Editorial: How to make poverty week leave an impact
Last month St. John’s held its usual observation of Poverty Education Week, a week dedicated to helping students understand the unfairness and strife of poverty. The school wants us to empathize with the struggles of those in poverty and see that they are intrinsically worth no more or less than anyone else. As much as I like the idea behind this week, I think the execution comes up short.
Think about all the poverty week lessons you can remember. Are there more than two or three? Are there any from earlier school years? Herein lies the problem: Poverty Education Week lacks the impact it needs.
I think the most important thing Poverty Week needs to address is the practicality of what’s being taught. It’s important that students understand the value of every person and the inhumanity of poverty, but just having sympathy is about as useful for solving the problem as a bucket of water is for putting out a raging wildfire. What needs to be seen more in Poverty Week is practical education; showing students why poverty is such a problem across the country (and world) as well as ways they can affect real change.

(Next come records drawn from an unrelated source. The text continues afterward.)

-- ==== Sys2Proof/Machine/FrameEncoder.lean ====
section
/-! DEFINITION. The Frame Encoder (spec/41_frame_encoder.md): `Encode` as a pure function of the sequence number, the batch
and the two marker bytes, the payload and the checksum. -/

namespace Sys2Proof.Machine

/-- The sampling instants, in payload order (spec/20_memory.md R41). -/
def instants : List (Fin 2) := [0, 1]

/-- The channels, in payload order. -/
def channels : List (Fin 8) := [0, 1, 2, 3, 4, 5, 6, 7]

/-- The offset of a sample, the block's one address form (spec/44_arithmetic_and_absent_classes.md R128). -/
def sampleOffset (t : Fin 2) (ch : Fin 8) : Nat := 2 + 24 * t.val + 3 * ch.val

/-- A sample's three bytes lie inside the payload. -/
theorem sampleOffset_in_payload (t : Fin 2) (ch : Fin 8) :
    2 ≤ sampleOffset t ch ∧ sampleOffset t ch + 3 ≤ 50 := by
  unfold sampleOffset; omega

/-- One turn of the loop of `Encode`: write the sample, add its three bytes to the running sum
(spec/41_frame_encoder.md R88). -/
def encodeSample (batch : Batch) (acc : Frame × Nat) (t : Fin 2) (ch : Fin 8) : Frame × Nat :=
  let (b2, b1, b0) := pack24 (batch t ch)
  (memWrite acc.1 (sampleOffset t ch) 3 (trunc 24 (batch t ch))
      (Nat.le_trans (sampleOffset_in_payload t ch).2 (by decide)),
    acc.2 + b2.toNat + b1.toNat + b0.toNat)

/-- The loop of `Encode` over the two instants and eight channels. -/
def encodeSamples (batch : Batch) (acc : Frame × Nat) : Frame × Nat :=
  instants.foldl (fun acc t => channels.foldl (fun acc ch => encodeSample batch acc t ch) acc) acc

/-- `Encode`, over the contents the frame buffer had before (spec/41_frame_encoder.md R88). -/
def encodeInto (buf : Frame) (c : Config) (seq : Byte) (batch : Batch) : Frame :=
  let r := encodeSamples batch ((buf.set 0 c.startMarker).set 1 seq, 0)
  (r.1.set 50 (BitVec.ofNat 8 r.2)).set 51 c.endMarker

/-- The buffer `encodeFrame` starts from. Every byte of it is written afresh, so no frame depends on it
(spec/10_state.md R28, log entry 6). -/
def blankFrame : Frame := Vector.replicate 52 0

/-- `Encode(seq, batch)` (spec/41_frame_encoder.md R85, R88). -/
def encodeFrame (c : Config) (seq : Byte) (batch : Batch) : Frame :=
  encodeInto blankFrame c seq batch

/-- The 48 payload bytes of a frame, offsets 2 to 49 (spec/20_memory.md R41). -/
def payload (f : Frame) : List Byte := (f.toList.drop 2).take 48

/-- `Checksum(F)`: the payload bytes summed modulo 256 (spec/41_frame_encoder.md R87). -/
def checksum (f : Frame) : Byte := BitVec.ofNat 8 ((payload f).map BitVec.toNat).sum

end Sys2Proof.Machine
end

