/-- Steps without a strobe are without effect: a run has the events and the final registers of the run over its other input
words alone (R121). -/
def Obligations.NopStepsAreImmaterial : Prop :=
  ∀ s : State,
    let s' : State := { s with inputs := s.inputs.filter (fun w => decode w ≠ .nop) }
    events (runOf s) = events (runOf s') ∧ emit .silent (endOf s) = emit .silent (endOf s')

/-- With the gate closed, no frame leaves before the next `CMD_B`, whatever else the environment does (R125). -/
def Obligations.NoFrameBeforeBegin : Prop :=
  ∀ s : State, s.en = false → (∀ w ∈ s.inputs, decode w ≠ .cmdB) → frames (runOf s) = [] ∧ (endOf s).en = false

/-! ## The Sample Generator -/

/-- R76: the level is `+A` for 25 counter values, then `-A` for 25, and so on. -/
def Obligations.LevelAlternatesEvery25 : Prop :=
  ∀ (c : Config) (m k : Nat), k < 25 →
    level c (50 * m + k) = (c.amplitude : Int) ∧ level c (50 * m + 25 + k) = -(c.amplitude : Int)

/-- R78: `Gen` in full; every sample is in the 24-bit range, so that it passes the encoder's input unchanged. -/
def Obligations.GeneratedBatch : Prop :=
  ∀ (c : Config) (n : Nat) (t : Fin 2) (ch : Fin 8),
    gen c n t ch = (if (n / 25) % 2 = 0 then (c.amplitude : Int) else -(c.amplitude : Int)) * (if ch.val < 4 then 1 else -1) ∧
    -(2 ^ 23 - 1) ≤ gen c n t ch ∧ gen c n t ch ≤ 2 ^ 23 - 1 ∧
    widened c (gen c n) t ch = gen c n t ch

/-- R82: channels 0 to 3 and 4 to 7 carry opposite values of magnitude `A`, and both instants are equal. -/
def Obligations.ChannelHalvesAreOpposite : Prop :=
  ∀ (c : Config) (n : Nat),
    (∀ (t : Fin 2) (ch : Fin 8) (h : ch.val < 4), gen c n t ch = -gen c n t ⟨ch.val + 4, by omega⟩) ∧
    (∀ (t : Fin 2) (ch : Fin 8), (gen c n t ch).natAbs = c.amplitude) ∧ (∀ ch : Fin 8, gen c n 0 ch = gen c n 1 ch)

/-- The batch has period 50 in the counter, and 25 counter values on every sign is flipped (R83). -/
def Obligations.BatchPeriod : Prop :=
  ∀ (c : Config) (n : Nat), gen c (n + 50) = gen c n ∧ ∀ t ch, gen c (n + 25) t ch = -gen c n t ch

/-- R81: the counter returns to 0 after its last value; no power of two is a multiple of 50; and for `TICK_WIDTH` = 32 the last
`-A` run before the wrap is the 21 values from 4294967275 on, followed by `+A`. -/
def Obligations.CounterWrapShortensOneLevel : Prop :=
  (∀ s : State, s.conn = true → s.en = true → s.tick = 2 ^ s.cfg.tickWidth - 1 →
    ∃ t, exec .tick s = .next t ∧ t.tick = 0) ∧
  (∀ w : Nat, ¬ 50 ∣ 2 ^ w) ∧
  (∀ (c : Config) (k : Nat), k < 21 → level c (4294967275 + k) = -(c.amplitude : Int)) ∧
  (∀ c : Config, level c 4294967274 = (c.amplitude : Int) ∧ level c 0 = (c.amplitude : Int)) ∧ 4294967275 + 21 = 2 ^ 32

/-! ## The Frame Encoder -/

/-- R64, R86, R90: the three bytes of a sample are its low 24 bits, most significant first, for every integer; in range a
receiver reads the sample back; a multiple of `2^24` makes no difference. -/
def Obligations.SamplePacksToLow24Bits : Prop :=
  ∀ v : Int,
    (((pack24 v).1.toNat * 65536 + (pack24 v).2.1.toNat * 256 + (pack24 v).2.2.toNat : Nat) : Int) = v % 2 ^ 24 ∧
    (-(2 ^ 23) ≤ v → v ≤ 2 ^ 23 - 1 → sext 24 (trunc 24 v) = v) ∧
    (∀ k : Int, pack24 (v + k * 2 ^ 24) = pack24 v)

Here’s a way to break down what needs to be taught in the classes students are taking. Math classes can show how the relationship between wages and costs has worsened over the years. History classes can teach how American wealth inequality has changed throughout the years and link that to modern-day problems and solutions; the Gilded Age and the Great Depression stand out as good examples of America’s struggles with wealth. These classes can go on to teach students who to contact about fixing things in their area, and the whole school can recommend reputable places to volunteer until things are better on a larger scale.
I like this solution because it divides the work of helping students understand poverty across their classes and the whole week as well as linking that to the work they would already be doing in those classes, making it productive on two levels. Knowing what makes poverty such an issue and learning methods to solve it will do a much better job equipping students to push for change during and after their years at St. John’s.
Mr. Maloney’s Justice in Modern American History class effectively did this throughout poverty week. Instead of having a single lesson, Mr. Maloney spent an entire week teaching us about poverty. He introduced the class to the Spent game and assigned the movie Pursuit of Happyness, which is an excellent example of the self-perpetuating nature of poverty. To address the history of poverty and possible solutions, he assigned a news story by Malcolm Gladwell about a homeless man who cost Reno, Nevada one million dollars from repeated hospital visits which shows how America’s methods for dealing with homelessness are flawed. This article describes how most homeless people are only homeless for a couple days, and the exceptions need more targeted help that solve homelessness. I learned more about poverty in this class than I had in the past four years. If the whole school’s efforts were directed that way, imagine how much more effective our poverty education would be.